There are three distribution channels: direct, short, and long. These three distribution channels can coexist in a single distribution strategy.
Direct channels refer to sales that are made directly from producer to consumer. This concerns different sectors of the economy from primary to tertiary: sale in a craftsman’s shop-workshop, sale at the farm, sale at markets, fairs and shows by producers, etc.
The main advantage of this direct circuit is that it eliminates all intermediaries and therefore ensures large margins for the producer, who is free to set his selling price. It also makes it possible to create a more personal relationship between producers and consumers, to make production methods known, to promote the know-how specific to the company. For the seller who is also the producer, this direct link with customers allows him in vivo to see what pleases customers, what they expect from the products, what are the obstacles to purchasing or, on the contrary, the triggers, etc.
There are also drawbacks to direct sales, the main one being the obligation to store their products at their place of work or in a room, which induces additional expenses linked to the real estate cost of storage and compulsory insurance.
Short circuits are developing more and more. You have noticed that to escape the proliferation of intermediaries, small producers join forces in collectively managed points of sale. Whether it is AMAP, farmers’ markets, pop-up shops, or others, new short circuits are flourishing. They mingle with traditional short circuits such as restaurateurs, small shops, street vendors, etc. Here too, the idea is to limit the margins due to intermediaries.

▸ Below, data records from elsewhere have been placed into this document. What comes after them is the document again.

-- ==== Sys2Proof/Machine/MicroSteps.lean ====
section
/-! DEFINITION. The micro-steps: for each, the writes it makes from the state and the answer (spec R73 to R76, R82, R84, R93 to
R96, R102, R109). The event each issues is `eventOf` in Engine.lean. An answer that is not what the event can be answered with
counts as `Err` (R33). -/

namespace Sys2Proof.Machine

/-- `U_OPEN` in a stage whose next micro-step is `next` (R73). -/
def uOpen (next : Upc) (a : Answer) (b : Block) : Block :=
  match a with
  | .ok _ => { b with handleOpen := true, upc := next }
  | .err => raise false .transportOpenError b

/-- `U_RDID` (R82). -/
def uRdid (a : Answer) (b : Block) : Block :=
  match a with
  | .ok [v] =>
    if v = signature then { b with idMatch := true, upc := .uClose }
    else { b with idMatch := false, errCode := .identityMismatch, upc := .uClose }
  | _ => raise true .transportIOError b

/-- `U_RDCAL` (R84). -/
def uRdcal (a : Answer) (b : Block) : Block :=
  match a with
  | .ok bs =>
    if bs.length = calibLen then { b with cal := decodeCal bs, calLoaded := true, upc := .uClose }
    else raise true .transportIOError b
  | .err => raise true .transportIOError b

/-- `U_TRIG` (R93). -/
def uTrig (a : Answer) (b : Block) : Block :=
  match a with
  | .ok _ => { b with phase := .triggered, pollCnt := 0, upc := .uPoll }
  | .err => raise true .transportIOError b

/-- `U_POLL` (R94). -/
def uPoll (a : Answer) (b : Block) : Block :=
  match a with
  | .ok [s] =>
    { b with phase := .polling, pollCnt := b.pollCnt + 1, upc := if measuring s then .uDelay else .uData }
  | _ => raise true .transportIOError b

/-- `U_DELAY`, after the delay (R95). -/
def uDelay (b : Block) : Block :=
  if b.pollCnt.toNat < pollMax then { b with upc := .uPoll }
  else if b.timeoutEn then raise true .timeoutError { b with pollExhausted := true }
  else { b with pollExhausted := true, upc := .uData }

/-- `ADC_q <- v` (R96). -/
def setAdc (q : Quantity) (v : Word) (b : Block) : Block :=
  match q with
  | .temperature => { b with adcT := v }
  | .pressure => { b with adcP := v }

/-- `U_DATA` for the quantity `q` (R96). -/
def uData (q : Quantity) (a : Answer) (b : Block) : Block :=
  match a with
  | .ok [b0, b1, b2] => { setAdc q ((decodeRaw b0 b1 b2).setWidth 32) b with upc := .uClose }
  | _ => raise true .transportIOError b

/-- `U_CLOSE` (R74). -/
def uClose (b : Block) : Block := stageDone { b with handleOpen := false }

/-- `U_ABORT` (R76). -/
def uAbort (b : Block) : Block := releaseAndFail b

/-- `U_COMPT` (R102). -/
def uCompT (b : Block) : Block :=
  let r := compT (tempOperands b)
  stageDone { b with tFine := r.1, tOut := r.2, fineValid := true }

/-- `U_COMPP` (R109). -/
def uCompP (b : Block) : Block :=
  let r := compP (pressOperands b)
  stageDone { b with pOut := r.1, errCode := if r.2 then .invalidCalibration else b.errCode }

end Sys2Proof.Machine
end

The short circuit, therefore, has a unique intermediary between the producer and the consumer. It requires from the producer a storage capacity for its goods but also great reactivity for its deliveries to limit stock outs at points of sale.

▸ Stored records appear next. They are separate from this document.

-- ==== Sys2Proof/Laws/Arith.lean ====
section
/-! SUPPORT. What the primitives compute: their integer values where nothing wraps, and zero operands. -/

namespace Sys2Proof.Machine

theorem wrap32_toInt (x : Int) : (wrap32 x).toInt = x.bmod (2 ^ 32) := BitVec.toInt_ofInt ..

/-- Inside the `s32` range `wrap32` changes nothing. -/
theorem wrap32_toInt_of_range {x : Int} (lo : -2 ^ 31 ≤ x) (hi : x < 2 ^ 31) : (wrap32 x).toInt = x := by
  rw [wrap32_toInt, Int.bmod_eq_of_le] <;> omega

/-- Every word is an `s32`. -/
theorem word_toInt_range (a : Word) : -2 ^ 31 ≤ a.toInt ∧ a.toInt < 2 ^ 31 := by
  have h1 := BitVec.le_toInt a
  have h2 := BitVec.toInt_lt (x := a)
  omega

/-- An arithmetic right shift never wraps. -/
theorem asr32_toInt (a : Word) (n : Nat) : (asr32 a n).toInt = a.toInt / 2 ^ n := by
  have h := word_toInt_range a
  have hp : (0 : Int) < 2 ^ n := by positivity
  apply wrap32_toInt_of_range
  · rw [Int.le_ediv_iff_mul_le hp]
    nlinarith [h.1]
  · rw [Int.ediv_lt_iff_lt_mul hp]
    nlinarith [h.2]

theorem zext32_toInt (h : Half) : (zext32 h).toInt = h.toNat := by
  have := h.isLt
  rw [zext32, BitVec.toInt_eq_toNat_of_lt] <;> simp [BitVec.toNat_setWidth] <;> omega

theorem sext32_toInt (h : Half) : (sext32 h).toInt = h.toInt :=
  BitVec.toInt_signExtend_of_le (by decide)

theorem mul32_toInt_of_range {a b : Word} (lo : -2 ^ 31 ≤ a.toInt * b.toInt) (hi : a.toInt * b.toInt < 2 ^ 31) :
    (mul32 a b).toInt = a.toInt * b.toInt := wrap32_toInt_of_range lo hi

theorem add32_toInt_of_range {a b : Word} (lo : -2 ^ 31 ≤ a.toInt + b.toInt) (hi : a.toInt + b.toInt < 2 ^ 31) :
    (add32 a b).toInt = a.toInt + b.toInt := wrap32_toInt_of_range lo hi

theorem sub32_toInt_of_range {a b : Word} (lo : -2 ^ 31 ≤ a.toInt - b.toInt) (hi : a.toInt - b.toInt < 2 ^ 31) :
    (sub32 a b).toInt = a.toInt - b.toInt := wrap32_toInt_of_range lo hi

theorem shl32_toInt_of_range {a : Word} {n : Nat} (lo : -2 ^ 31 ≤ a.toInt * 2 ^ n) (hi : a.toInt * 2 ^ n < 2 ^ 31) :
    (shl32 a n).toInt = a.toInt * 2 ^ n := wrap32_toInt_of_range lo hi

@[simp] theorem mul32_zero (a : Word) : mul32 a 0#32 = 0#32 := by simp [mul32, wrap32]

@[simp] theorem asr32_zero (n : Nat) : asr32 0#32 n = 0#32 := by simp [asr32, wrap32]

@[simp] theorem zext32_zero : zext32 0#16 = 0#32 := rfl

@[simp] theorem sext32_zero : sext32 0#16 = 0#32 := rfl

/-- A quotient of words is a word: `udiv32` never wraps. -/
theorem udiv32_toNat (a b : Word) : (udiv32 a b).toNat = a.toNat / b.toNat := by
  have := Nat.div_le_self a.toNat b.toNat
  simp only [udiv32, BitVec.toNat_ofNat]
  exact Nat.mod_eq_of_lt (by have := a.isLt; omega)

theorem umul32_toNat (a b : Word) : (umul32 a b).toNat = a.toNat * b.toNat % 2 ^ 32 := BitVec.toNat_ofNat ..

theorem ushl32_toNat (a : Word) (n : Nat) : (ushl32 a n).toNat = a.toNat * 2 ^ n % 2 ^ 32 := BitVec.toNat_ofNat ..

end Sys2Proof.Machine
end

In the context of sustainable development and local consumption, the short circuit is popular with consumers just like the direct circuit.
Long circuits are those which involve more than one intermediary. Their major advantage is to free the producer from the costs associated with marketing and sales. It also makes it possible to reach customers who are otherwise inaccessible due to their geographic distance, their consumption habits, or other factors.
The disadvantages of long circuits are real. The question of the profit margin which returns to the producer is the problem mainly posed by this type of circuit. In the case of farmers, long circuits turn out to be catastrophic since the producer is not free to set the selling price to the end customer or even to the various intermediaries. Thus, many farmers, for lack of sufficient distribution channels, find themselves forced to sell at a loss when, at the same time, the major distribution brands and the food industry are earning significant margins.
Being in control of the distribution of its products and services is therefore essential for the vitality of a company.
There are different types of distribution channels: omnichannel, multi-channel, cross channel. Refer to our articles dedicated to distribution channels for more information.
Depending on the distribution strategy chosen by the company, distribution takes place on an intensive, exclusive, selective, or franchise basis. The distribution method must of course be consistent with the chosen distribution channel but also with the positioning of the product and the company to correspond to the commercial strategy.